Hayal Edince
- Agency: Mullenlowe Istanbul
- Client: Turkish Airlines
- Language: Turkish
- Running time: 2 minutes and 11 seconds
- Release date: 23 April 2014
- Directed by: Bahadır Karataş
- Production company: Filmpark
- Produced by: Tuğrul Karadeniz Ahmet Uygun Emirhan Akıncı

= Hayal Edince =

2014 Turkish Airlines commercial

Hayal Edince ( When You Dream) is a 2014 Turkish-language television commercial of Turkish Airlines produced by Mullenlowe Istanbul and directed by Bahadır Karataş. The commercial follows four young children that are dreaming of having an aircraft visit their local area. Filming took place in a rural village in the Antalya Province and production was completed in three months. Released on the National Sovereignty and Children's Day, the commercial was praised nationally as one of the most well received advertisements of the year.

== Plot ==
Four children in a small village in Iğdır watch a flight cruise over them and wonder if they can bring an aircraft to their city too. They create a small airport in a field nearby using basic materials and wave at another cruising aircraft to get it to land there, without success. At night, a wedding is happening at the village, and the temporary lights used to light up the area inspires one of the children. They take the lights use them to mark the outline of their runway at dark. They plug it in just in time for another aircraft, but that one also keeps flying its own course. Just as the children give up in disappointment, the sun rises and another airplane turns towards their airport. The aircraft flies over in low altitude and the children follow it over in the hill, watching it land at Iğdır Airport. Later at the airport, a celebration is happening for the first flight of Turkish Airlines to city, which the children join as the flight crew is exiting the aircraft.

== Production and release ==
Hayal Edince was produced by Mullenlowe Istanbul and Filmpark. The commercial was directed by Bahadır Karataş, and produced by Tuğrul Karadeniz, Ahmet Uygun and Emirhan Akıncı. While the commercial is depicting the city of Iğdır, it was shot in the İmecik village of Korkuteli, Antalya in one and a half weeks. The children starring in the commercial did not come from a casting agency, but were selected locally instead. Complete production of the 2 minute and 11 seconds long advertisement took 3 months to complete.

The premiere of Hayal Edince was held during a Turkish Airlines event attended by key figures of the airline at the Haliç Congress Center on 22 April 2014. The commercial was released on television the next day on 23 April, during the National Sovereignty and Children's Day. A 2023 study concluded that the storyline of Hayal Edince had similarities with a commercial of Pristina International Airport released in 2013.

== Reception ==
The commercial was well received in Turkey. According to polling by Ipsos, Hayal Edince was both the most memorable and the most loved commercial of 2014 in the country. It was considered to be "successful as a sincere and impressive work that emphasizes the emotional structure" by the general public. Samantha Shankman of Skift commented that the commercial "whisks viewers back to their childhood when imagination was the only thing that stood between them and traveling the world". The Turkish-language edition of Campaign praised the "strong storyline" of the commercial. German marketing magazine Werben & Verkaufen ranked it as the second most emotional commercial of the year. In 2022, Turkish newspaper Yeniçağ called Hayal Edince "the best Turkish Airlines commercial to date".

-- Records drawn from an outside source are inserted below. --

-- ==== Sys2Proof/Tests/Slice0.lean ====
section
/-! SUPPORT. The model's own tests: expected values are those of 95_test_vectors.md, of the example line of a rule, or a
word written out from 30_encoding.md R73; and for every obligation with hypotheses, witnesses that meet them. -/

namespace Sys2Proof.Tests

open Sys2Proof.Machine

/-! ## Helpers -/

/-- What a function sees of the next state, if there is one. -/
def after {α : Type} (f : State → α) : Outcome → Option α
  | .next s => some (f s)
  | .fault _ => none
  | .refused _ => none

/-- The reset state with some registers set. -/
def regs (l : List (Reg × Byte)) : State := l.foldl (fun s p => s.writeV p.1 p.2) State.reset

/-- A state with other parameters. -/
def flagLast (s : State) : State := { s with cfg := { s.cfg with vfDestOrder := .flagLast } }

/-- The cells that are on, below an index. -/
def litBelow (n : Nat) (s : State) : List Nat := (List.range n).filter (Display.cell s.disp)

/-- The reset state with a word at PC. -/
def fetching (w : Nat) : State := State.reset.withFetchWord 16 w

/-! ## Well-formedness: each check refuses an ill-formed term -/

theorem test_wf_seReg_refuses_low_nibble : (Instr.seReg 1 2 1).wellFormed true = false := by decide
theorem test_wf_sneReg_refuses_low_nibble : (Instr.sneReg 1 2 15).wellFormed true = false := by decide
theorem test_wf_lax_takes_low_nibble : (Instr.seReg 1 2 1).wellFormed false = true := by decide
theorem test_wf_program_too_large : programFits (List.replicate 3585 0#8) = false := by
  rw [programFits, List.length_replicate]; decide
theorem test_wf_program_largest : programFits (List.replicate 3584 0#8) = true := by
  rw [programFits, List.length_replicate]; decide

/-! ## Decoding: one word for every constructor, written bit by bit from R73 (x = 0xA, y = 0x5 unless the format says
otherwise) -/

theorem test_decode_cls : decode true 0b0000000011100000#16 = .instr .cls := by decide
theorem test_decode_ret : decode true 0b0000000011101110#16 = .instr .ret := by decide
theorem test_decode_jp : decode true 0b0001101010111100#16 = .instr (.jp 0xABC) := by decide
theorem test_decode_call : decode true 0b0010001100000001#16 = .instr (.call 0x301) := by decide
theorem test_decode_seImm : decode true 0b0011101001000010#16 = .instr (.seImm 0xA 0x42) := by decide
theorem test_decode_sneImm : decode true 0b0100101001000010#16 = .instr (.sneImm 0xA 0x42) := by decide
theorem test_decode_seReg : decode true 0b0101101001010000#16 = .instr (.seReg 0xA 5 0) := by decide
theorem test_decode_ldImm : decode true 0b0110101010000001#16 = .instr (.ldImm 0xA 0x81) := by decide
theorem test_decode_addImm : decode true 0b0111101010000001#16 = .instr (.addImm 0xA 0x81) := by decide
theorem test_decode_ldReg : decode true 0b1000101001010000#16 = .instr (.ldReg 0xA 5) := by decide
theorem test_decode_orReg : decode true 0b1000101001010001#16 = .instr (.orReg 0xA 5) := by decide
theorem test_decode_andReg : decode true 0b1000101001010010#16 = .instr (.andReg 0xA 5) := by decide
theorem test_decode_xorReg : decode true 0b1000101001010011#16 = .instr (.xorReg 0xA 5) := by decide
theorem test_decode_addReg : decode true 0b1000101001010100#16 = .instr (.addReg 0xA 5) := by decide
theorem test_decode_sub : decode true 0b1000101001010101#16 = .instr (.sub 0xA 5) := by decide
theorem test_decode_shr : decode true 0b1000101001010110#16 = .instr (.shr 0xA 5) := by decide
theorem test_decode_subn : decode true 0b1000101001010111#16 = .instr (.subn 0xA 5) := by decide
theorem test_decode_shl : decode true 0b1000101001011110#16 = .instr (.shl 0xA 5) := by decide
theorem test_decode_sneReg : decode true 0b1001101001010000#16 = .instr (.sneReg 0xA 5 0) := by decide
theorem test_decode_ldI : decode true 0b1010001011110000#16 = .instr (.ldI 0x2F0) := by decide
theorem test_decode_jpV0 : decode true 0b1011001100000000#16 = .instr (.jpV0 0x300) := by decide
theorem test_decode_rnd : decode true 0b1100101000001111#16 = .instr (.rnd 0xA 0x0F) := by decide
theorem test_decode_drw : decode true 0b1101101001010110#16 = .instr (.drw 0xA 5 6) := by decide
theorem test_decode_skp : decode true 0b1110101010011110#16 = .instr (.skp 0xA) := by decide
theorem test_decode_sknp : decode true 0b1110101010100001#16 = .instr (.sknp 0xA) := by decide
theorem test_decode_ldVxDt : decode true 0b1111101000000111#16 = .instr (.ldVxDt 0xA) := by decide
theorem test_decode_ldVxK : decode true 0b1111101000001010#16 = .instr (.ldVxK 0xA) := by decide
theorem test_decode_ldDtVx : decode true 0b1111101000010101#16 = .instr (.ldDtVx 0xA) := by decide
theorem test_decode_ldStVx : decode true 0b1111101000011000#16 = .instr (.ldStVx 0xA) := by decide
theorem test_decode_addI : decode true 0b1111101000011110#16 = .instr (.addI 0xA) := by decide
theorem test_decode_ldF : decode true 0b1111101000101001#16 = .instr (.ldF 0xA) := by decide
theorem test_decode_ldB : decode true 0b1111101000110011#16 = .instr (.ldB 0xA) := by decide
theorem test_decode_ldMemStore : decode true 0b1111101001010101#16 = .instr (.ldMemStore 0xA) := by decide
theorem test_decode_ldMemLoad : decode true 0b1111101001100101#16 = .instr (.ldMemLoad 0xA) := by decide

/-- Section 2.1: the unsupported words of the table. -/
theorem test_decode_unsupported :
    [0x0000#16, 0x00E1#16, 0x0FFF#16, 0x5121#16, 0x8008#16, 0x800F#16, 0x9AB1#16, 0xE09F#16, 0xF000#16, 0xF166#16,
      0xFFFF#16].all (fun w => decode true w == .unsupported w) = true := by decide

theorem test_decodeTableWord_reads_big_endian : decodeTableWord 16 0x8124 = some (.addReg 1 2) := by decide
theorem test_decodeTableWord_refuses : decodeTableWord 16 0x8128 = none := by decide

/-! ## Control transfer (section 2.2) -/

theorem test_jp : after (·.pc) (exec (.jp 0xABC) State.reset) = some 0x0ABC := by decide
theorem test_call : after (fun t => (t.stack, t.pc)) (exec (.call 0x300) { State.reset with pc := 0x204 }) =
    some ([0x204], 0x300) := by decide
theorem test_call_overflow : after (·.mode) (exec (.call 0x400)
    { State.reset with cfg := { Config.default with stackDepth := some 2 }, stack := [0x206, 0x204] }) =
    some (.faulted .stackOverflow) := by decide
theorem test_ret : after (fun t => (t.stack, t.pc)) (exec .ret { State.reset with stack := [0x204] }) =
    some ([], 0x204) := by decide
theorem test_ret_underflow : after (fun t => (t.mode, t.pc)) (step ({ State.reset with pc := 0x300 }.withFetchWord 16 0x00EE)) =
    some (.faulted (.precondition .stackUnderflow), 0x300) := by decide
theorem test_seImm_skips : after (·.pc) (step ((regs [(3, 5)]).withFetchWord 16 0x3305)) = some 0x204 := by decide
theorem test_seImm_wraps : after (·.pc) (step ({ State.reset with pc := 0xFFFC }.withFetchWord 16 0x3000)) =
    some 0x0000 := by decide
theorem test_sneImm_stays : after (·.pc) (step ((regs [(3, 5)]).withFetchWord 16 0x4305)) = some 0x202 := by decide
theorem test_sneImm_skips : after (·.pc) (step ((regs [(3, 5)]).withFetchWord 16 0x4306)) = some 0x204 := by decide
theorem test_seReg_same_register_skips : after (·.pc) (step ((regs [(1, 9)]).withFetchWord 16 0x5110)) =
    some 0x204 := by decide
theorem test_sneReg_stays : after (·.pc) (step ((regs [(1, 9), (2, 9)]).withFetchWord 16 0x9120)) =
    some 0x202 := by decide
theorem test_sneReg_skips : after (·.pc) (step ((regs [(1, 7), (2, 8)]).withFetchWord 16 0x9120)) =
    some 0x204 := by decide
theorem test_jpV0_past_12_bits : after (·.pc) (exec (.jpV0 0xFFF) (regs [(0, 0xFF)])) = some 0x10FE := by decide
theorem test_jpV0_reads_V0 : after (·.pc) (exec (.jpV0 0x300) (regs [(0, 0x10), (3, 0x20)])) = some 0x310 := by decide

=== Themes and analysis ===
Hayal Edince was aimed at a Turkish audience and included local and rural traditions, in contrast to most other commercials of the airline at that time, which generally had a globalist view and included widely known celebrities. The commercial includes many postmodernist themes and emphasizes the "national mission" of the airline to serve the entirety of Turkey and "to win over the local people".